Please count the lines in the data below that hold the word "Instr", and give only the number.
** SOURCE MATERIAL follows **
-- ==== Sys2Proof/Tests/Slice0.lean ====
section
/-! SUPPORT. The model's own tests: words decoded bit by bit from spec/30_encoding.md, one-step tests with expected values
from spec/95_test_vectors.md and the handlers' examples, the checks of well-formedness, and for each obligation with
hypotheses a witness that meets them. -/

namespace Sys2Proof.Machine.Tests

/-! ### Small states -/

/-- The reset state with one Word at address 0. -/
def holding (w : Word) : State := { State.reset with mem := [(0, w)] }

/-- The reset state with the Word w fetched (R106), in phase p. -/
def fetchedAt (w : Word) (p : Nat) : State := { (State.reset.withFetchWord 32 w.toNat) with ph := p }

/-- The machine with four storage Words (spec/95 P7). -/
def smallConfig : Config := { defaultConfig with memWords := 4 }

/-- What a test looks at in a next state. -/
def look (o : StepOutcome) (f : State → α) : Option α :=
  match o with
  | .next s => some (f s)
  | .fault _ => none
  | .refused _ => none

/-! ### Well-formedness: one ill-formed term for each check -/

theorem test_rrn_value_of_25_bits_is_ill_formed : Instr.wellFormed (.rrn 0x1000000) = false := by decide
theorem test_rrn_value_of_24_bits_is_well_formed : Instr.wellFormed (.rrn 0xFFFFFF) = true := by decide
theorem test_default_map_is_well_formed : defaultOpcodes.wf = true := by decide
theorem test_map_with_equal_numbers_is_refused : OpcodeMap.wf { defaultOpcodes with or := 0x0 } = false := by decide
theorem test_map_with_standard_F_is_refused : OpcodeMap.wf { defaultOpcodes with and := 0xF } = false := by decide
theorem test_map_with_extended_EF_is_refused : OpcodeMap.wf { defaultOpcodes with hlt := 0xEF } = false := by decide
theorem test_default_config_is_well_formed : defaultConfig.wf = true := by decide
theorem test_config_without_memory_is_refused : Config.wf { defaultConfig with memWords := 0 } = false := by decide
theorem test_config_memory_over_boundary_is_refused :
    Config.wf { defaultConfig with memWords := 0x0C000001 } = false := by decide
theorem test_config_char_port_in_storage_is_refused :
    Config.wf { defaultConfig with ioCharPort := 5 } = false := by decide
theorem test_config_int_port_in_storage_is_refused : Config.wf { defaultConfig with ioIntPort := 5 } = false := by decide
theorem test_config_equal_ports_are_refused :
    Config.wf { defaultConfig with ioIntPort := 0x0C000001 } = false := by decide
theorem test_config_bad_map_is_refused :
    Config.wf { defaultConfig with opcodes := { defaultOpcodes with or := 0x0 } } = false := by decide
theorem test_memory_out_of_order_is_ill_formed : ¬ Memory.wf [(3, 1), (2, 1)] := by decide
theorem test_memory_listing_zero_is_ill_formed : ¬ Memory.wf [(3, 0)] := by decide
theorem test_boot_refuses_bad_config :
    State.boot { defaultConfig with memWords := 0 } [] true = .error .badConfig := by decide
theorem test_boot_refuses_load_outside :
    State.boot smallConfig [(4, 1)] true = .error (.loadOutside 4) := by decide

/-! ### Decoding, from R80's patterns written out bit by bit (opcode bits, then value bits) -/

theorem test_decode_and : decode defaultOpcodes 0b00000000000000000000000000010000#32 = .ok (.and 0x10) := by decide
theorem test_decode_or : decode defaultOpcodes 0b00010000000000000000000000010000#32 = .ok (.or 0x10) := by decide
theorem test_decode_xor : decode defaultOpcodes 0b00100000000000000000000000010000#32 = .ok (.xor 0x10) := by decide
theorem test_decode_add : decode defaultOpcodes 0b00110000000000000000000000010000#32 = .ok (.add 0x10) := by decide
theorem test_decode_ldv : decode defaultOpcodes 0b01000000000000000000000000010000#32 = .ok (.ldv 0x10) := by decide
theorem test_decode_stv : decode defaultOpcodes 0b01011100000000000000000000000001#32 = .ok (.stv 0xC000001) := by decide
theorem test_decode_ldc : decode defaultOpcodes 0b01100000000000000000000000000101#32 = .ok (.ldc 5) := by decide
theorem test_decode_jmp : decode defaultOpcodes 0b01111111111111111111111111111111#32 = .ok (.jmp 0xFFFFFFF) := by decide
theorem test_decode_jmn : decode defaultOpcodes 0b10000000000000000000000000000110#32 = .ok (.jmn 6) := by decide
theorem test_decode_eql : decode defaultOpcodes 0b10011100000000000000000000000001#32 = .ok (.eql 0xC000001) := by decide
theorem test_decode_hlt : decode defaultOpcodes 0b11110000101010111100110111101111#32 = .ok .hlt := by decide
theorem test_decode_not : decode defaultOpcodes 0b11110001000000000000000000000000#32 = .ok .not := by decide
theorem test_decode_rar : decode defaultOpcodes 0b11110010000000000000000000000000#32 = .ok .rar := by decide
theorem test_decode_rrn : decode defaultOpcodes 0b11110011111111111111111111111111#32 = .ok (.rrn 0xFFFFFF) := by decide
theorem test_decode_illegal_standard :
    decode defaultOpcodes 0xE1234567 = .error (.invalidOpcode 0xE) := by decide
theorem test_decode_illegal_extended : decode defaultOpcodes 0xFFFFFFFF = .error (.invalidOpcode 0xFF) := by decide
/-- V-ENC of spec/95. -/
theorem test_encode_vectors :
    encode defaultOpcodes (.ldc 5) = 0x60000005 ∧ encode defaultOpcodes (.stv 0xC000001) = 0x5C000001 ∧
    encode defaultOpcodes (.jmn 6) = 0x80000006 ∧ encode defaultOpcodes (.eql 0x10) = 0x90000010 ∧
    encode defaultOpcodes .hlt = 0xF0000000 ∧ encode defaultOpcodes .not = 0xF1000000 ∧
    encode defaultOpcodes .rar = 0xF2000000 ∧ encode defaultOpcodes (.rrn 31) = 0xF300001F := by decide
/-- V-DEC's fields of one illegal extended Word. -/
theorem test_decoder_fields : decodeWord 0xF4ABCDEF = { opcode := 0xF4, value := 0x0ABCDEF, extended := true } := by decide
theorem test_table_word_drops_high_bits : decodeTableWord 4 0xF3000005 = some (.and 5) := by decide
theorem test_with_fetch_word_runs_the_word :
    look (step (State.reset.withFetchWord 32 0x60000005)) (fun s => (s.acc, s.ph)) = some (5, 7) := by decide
** End of SOURCE MATERIAL **
ANSWER SPACE: 2